> **DATA RECORDS**:
=====
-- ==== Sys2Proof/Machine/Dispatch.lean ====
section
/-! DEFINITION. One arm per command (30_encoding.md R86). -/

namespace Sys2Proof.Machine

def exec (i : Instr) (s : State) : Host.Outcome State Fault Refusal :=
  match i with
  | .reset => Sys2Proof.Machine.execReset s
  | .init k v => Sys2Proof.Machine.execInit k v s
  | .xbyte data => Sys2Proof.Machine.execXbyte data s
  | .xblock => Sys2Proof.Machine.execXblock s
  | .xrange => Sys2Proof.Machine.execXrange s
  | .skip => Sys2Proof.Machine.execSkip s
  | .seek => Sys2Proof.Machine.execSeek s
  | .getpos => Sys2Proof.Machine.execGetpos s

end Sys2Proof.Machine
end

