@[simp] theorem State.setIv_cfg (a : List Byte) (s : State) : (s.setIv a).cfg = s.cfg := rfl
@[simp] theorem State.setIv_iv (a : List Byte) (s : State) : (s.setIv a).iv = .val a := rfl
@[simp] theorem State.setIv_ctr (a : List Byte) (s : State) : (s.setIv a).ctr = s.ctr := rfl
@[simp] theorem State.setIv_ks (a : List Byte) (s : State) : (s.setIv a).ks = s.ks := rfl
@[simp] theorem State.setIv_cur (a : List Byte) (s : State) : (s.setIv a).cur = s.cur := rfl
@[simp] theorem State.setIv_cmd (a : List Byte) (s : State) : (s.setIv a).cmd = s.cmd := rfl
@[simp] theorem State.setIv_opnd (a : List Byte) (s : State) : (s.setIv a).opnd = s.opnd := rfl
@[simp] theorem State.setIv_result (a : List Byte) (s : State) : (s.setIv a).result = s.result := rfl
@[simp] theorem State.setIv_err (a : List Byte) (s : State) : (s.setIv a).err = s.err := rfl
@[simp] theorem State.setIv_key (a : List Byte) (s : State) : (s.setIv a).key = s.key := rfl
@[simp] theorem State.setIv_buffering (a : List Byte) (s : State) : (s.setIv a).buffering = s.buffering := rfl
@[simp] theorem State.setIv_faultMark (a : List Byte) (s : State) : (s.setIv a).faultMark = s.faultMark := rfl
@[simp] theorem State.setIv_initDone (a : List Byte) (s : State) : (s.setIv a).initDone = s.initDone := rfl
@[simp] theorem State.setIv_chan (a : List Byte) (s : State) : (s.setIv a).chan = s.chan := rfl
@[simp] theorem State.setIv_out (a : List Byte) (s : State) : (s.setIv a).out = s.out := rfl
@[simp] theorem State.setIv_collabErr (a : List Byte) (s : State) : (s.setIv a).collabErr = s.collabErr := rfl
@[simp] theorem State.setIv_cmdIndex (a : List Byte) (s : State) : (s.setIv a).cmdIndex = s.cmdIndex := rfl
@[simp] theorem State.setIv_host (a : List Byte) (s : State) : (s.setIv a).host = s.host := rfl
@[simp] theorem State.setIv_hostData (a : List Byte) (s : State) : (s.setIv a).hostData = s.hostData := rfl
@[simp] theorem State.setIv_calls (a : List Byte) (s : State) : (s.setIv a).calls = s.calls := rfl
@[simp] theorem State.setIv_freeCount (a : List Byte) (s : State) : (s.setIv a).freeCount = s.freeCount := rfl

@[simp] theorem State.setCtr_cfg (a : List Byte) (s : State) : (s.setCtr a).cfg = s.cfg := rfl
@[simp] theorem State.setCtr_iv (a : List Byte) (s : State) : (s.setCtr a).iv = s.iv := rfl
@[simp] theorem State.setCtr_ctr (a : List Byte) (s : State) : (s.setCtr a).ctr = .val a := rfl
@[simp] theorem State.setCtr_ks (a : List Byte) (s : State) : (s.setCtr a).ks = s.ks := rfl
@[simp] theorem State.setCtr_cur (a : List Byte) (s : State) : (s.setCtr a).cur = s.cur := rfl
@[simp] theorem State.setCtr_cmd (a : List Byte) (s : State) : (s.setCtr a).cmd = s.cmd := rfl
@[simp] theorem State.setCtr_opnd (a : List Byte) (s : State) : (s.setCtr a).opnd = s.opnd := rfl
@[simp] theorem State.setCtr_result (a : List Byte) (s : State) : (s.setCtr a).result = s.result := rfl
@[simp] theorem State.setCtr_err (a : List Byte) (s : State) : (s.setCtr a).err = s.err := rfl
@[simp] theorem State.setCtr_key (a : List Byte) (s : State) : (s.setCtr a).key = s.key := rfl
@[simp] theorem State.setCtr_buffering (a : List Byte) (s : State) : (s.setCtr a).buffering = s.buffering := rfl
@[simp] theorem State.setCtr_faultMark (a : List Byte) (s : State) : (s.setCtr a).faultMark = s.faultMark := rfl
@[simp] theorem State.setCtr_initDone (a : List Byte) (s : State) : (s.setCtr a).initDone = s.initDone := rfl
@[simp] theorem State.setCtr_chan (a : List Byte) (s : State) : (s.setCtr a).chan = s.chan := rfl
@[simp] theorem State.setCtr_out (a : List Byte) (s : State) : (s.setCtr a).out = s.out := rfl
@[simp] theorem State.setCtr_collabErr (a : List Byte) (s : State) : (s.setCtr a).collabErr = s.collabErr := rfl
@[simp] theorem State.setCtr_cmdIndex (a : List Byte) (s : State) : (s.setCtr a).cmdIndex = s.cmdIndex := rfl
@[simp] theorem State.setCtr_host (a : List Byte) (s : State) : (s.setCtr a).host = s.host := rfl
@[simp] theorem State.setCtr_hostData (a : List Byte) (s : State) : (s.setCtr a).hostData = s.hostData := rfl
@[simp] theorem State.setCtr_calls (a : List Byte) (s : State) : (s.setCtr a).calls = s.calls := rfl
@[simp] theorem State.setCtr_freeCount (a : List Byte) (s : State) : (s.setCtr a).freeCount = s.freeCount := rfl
=====
> **YOUR TASK**:
The reply is to be an exact copy of the listing.

> **WRITTEN SOLUTION**:
-- ==== Sys2Proof/Machine/Dispatch.lean ====
section
/-! DEFINITION. One arm per command (30_encoding.md R86). -/

namespace Sys2Proof.Machine

def exec (i : Instr) (s : State) : Host.Outcome State Fault Refusal :=
  match i with
  | .reset => Sys2Proof.Machine.execReset s
  | .init k v => Sys2Proof.Machine.execInit k v s
  | .xbyte data => Sys2Proof.Machine.execXbyte data s
  | .xblock => Sys2Proof.Machine.execXblock s
  | .xrange => Sys2Proof.Machine.execXrange s
  | .skip => Sys2Proof.Machine.execSkip s
  | .seek => Sys2Proof.Machine.execSeek s
  | .getpos => Sys2Proof.Machine.execGetpos s

end Sys2Proof.Machine
end

@[simp] theorem State.setIv_cfg (a : List Byte) (s : State) : (s.setIv a).cfg = s.cfg := rfl
@[simp] theorem State.setIv_iv (a : List Byte) (s : State) : (s.setIv a).iv = .val a := rfl
@[simp] theorem State.setIv_ctr (a : List Byte) (s : State) : (s.setIv a).ctr = s.ctr := rfl
@[simp] theorem State.setIv_ks (a : List Byte) (s : State) : (s.setIv a).ks = s.ks := rfl
@[simp] theorem State.setIv_cur (a : List Byte) (s : State) : (s.setIv a).cur = s.cur := rfl
@[simp] theorem State.setIv_cmd (a : List Byte) (s : State) : (s.setIv a).cmd = s.cmd := rfl
@[simp] theorem State.setIv_opnd (a : List Byte) (s : State) : (s.setIv a).opnd = s.opnd := rfl
@[simp] theorem State.setIv_result (a : List Byte) (s : State) : (s.setIv a).result = s.result := rfl
@[simp] theorem State.setIv_err (a : List Byte) (s : State) : (s.setIv a).err = s.err := rfl
@[simp] theorem State.setIv_key (a : List Byte) (s : State) : (s.setIv a).key = s.key := rfl
@[simp] theorem State.setIv_buffering (a : List Byte) (s : State) : (s.setIv a).buffering = s.buffering := rfl
@[simp] theorem State.setIv_faultMark (a : List Byte) (s : State) : (s.setIv a).faultMark = s.faultMark := rfl
@[simp] theorem State.setIv_initDone (a : List Byte) (s : State) : (s.setIv a).initDone = s.initDone := rfl
@[simp] theorem State.setIv_chan (a : List Byte) (s : State) : (s.setIv a).chan = s.chan := rfl
@[simp] theorem State.setIv_out (a : List Byte) (s : State) : (s.setIv a).out = s.out := rfl
@[simp] theorem State.setIv_collabErr (a : List Byte) (s : State) : (s.setIv a).collabErr = s.collabErr := rfl
@[simp] theorem State.setIv_cmdIndex (a : List Byte) (s : State) : (s.setIv a).cmdIndex = s.cmdIndex := rfl
@[simp] theorem State.setIv_host (a : List Byte) (s : State) : (s.setIv a).host = s.host := rfl
@[simp] theorem State.setIv_hostData (a : List Byte) (s : State) : (s.setIv a).hostData = s.hostData := rfl
@[simp] theorem State.setIv_calls (a : List Byte) (s : State) : (s.setIv a).calls = s.calls := rfl
@[simp] theorem State.setIv_freeCount (a : List Byte) (s : State) : (s.setIv a).freeCount = s.freeCount := rfl

@[simp] theorem State.setCtr_cfg (a : List Byte) (s : State) : (s.setCtr a).cfg = s.cfg := rfl
@[simp] theorem State.setCtr_iv (a : List Byte) (s : State) : (s.setCtr a).iv = s.iv := rfl
@[simp] theorem State.setCtr_ctr (a : List Byte) (s : State) : (s.setCtr a).ctr = .val a := rfl
@[simp] theorem State.setCtr_ks (a : List Byte) (s : State) : (s.setCtr a).ks = s.ks := rfl
@[simp] theorem State.setCtr_cur (a : List Byte) (s : State) : (s.setCtr a).cur = s.cur := rfl
@[simp] theorem State.setCtr_cmd (a : List Byte) (s : State) : (s.setCtr a).cmd = s.cmd := rfl
@[simp] theorem State.setCtr_opnd (a : List Byte) (s : State) : (s.setCtr a).opnd = s.opnd := rfl
@[simp] theorem State.setCtr_result (a : List Byte) (s : State) : (s.setCtr a).result = s.result := rfl
@[simp] theorem State.setCtr_err (a : List Byte) (s : State) : (s.setCtr a).err = s.err := rfl
@[simp] theorem State.setCtr_key (a : List Byte) (s : State) : (s.setCtr a).key = s.key := rfl
@[simp] theorem State.setCtr_buffering (a : List Byte) (s : State) : (s.setCtr a).buffering = s.buffering := rfl
@[simp] theorem State.setCtr_faultMark (a : List Byte) (s : State) : (s.setCtr a).faultMark = s.faultMark := rfl
@[simp] theorem State.setCtr_initDone (a : List Byte) (s : State) : (s.setCtr a).initDone = s.initDone := rfl
@[simp] theorem State.setCtr_chan (a : List Byte) (s : State) : (s.setCtr a).chan = s.chan := rfl
@[simp] theorem State.setCtr_out (a : List Byte) (s : State) : (s.setCtr a).out = s.out := rfl
@[simp] theorem State.setCtr_collabErr (a : List Byte) (s : State) : (s.setCtr a).collabErr = s.collabErr := rfl
@[simp] theorem State.setCtr_cmdIndex (a : List Byte) (s : State) : (s.setCtr a).cmdIndex = s.cmdIndex := rfl
@[simp] theorem State.setCtr_host (a : List Byte) (s : State) : (s.setCtr a).host = s.host := rfl
@[simp] theorem State.setCtr_hostData (a : List Byte) (s : State) : (s.setCtr a).hostData = s.hostData := rfl
@[simp] theorem State.setCtr_calls (a : List Byte) (s : State) : (s.setCtr a).calls = s.calls := rfl
@[simp] theorem State.setCtr_freeCount (a : List Byte) (s : State) : (s.setCtr a).freeCount = s.freeCount := rfl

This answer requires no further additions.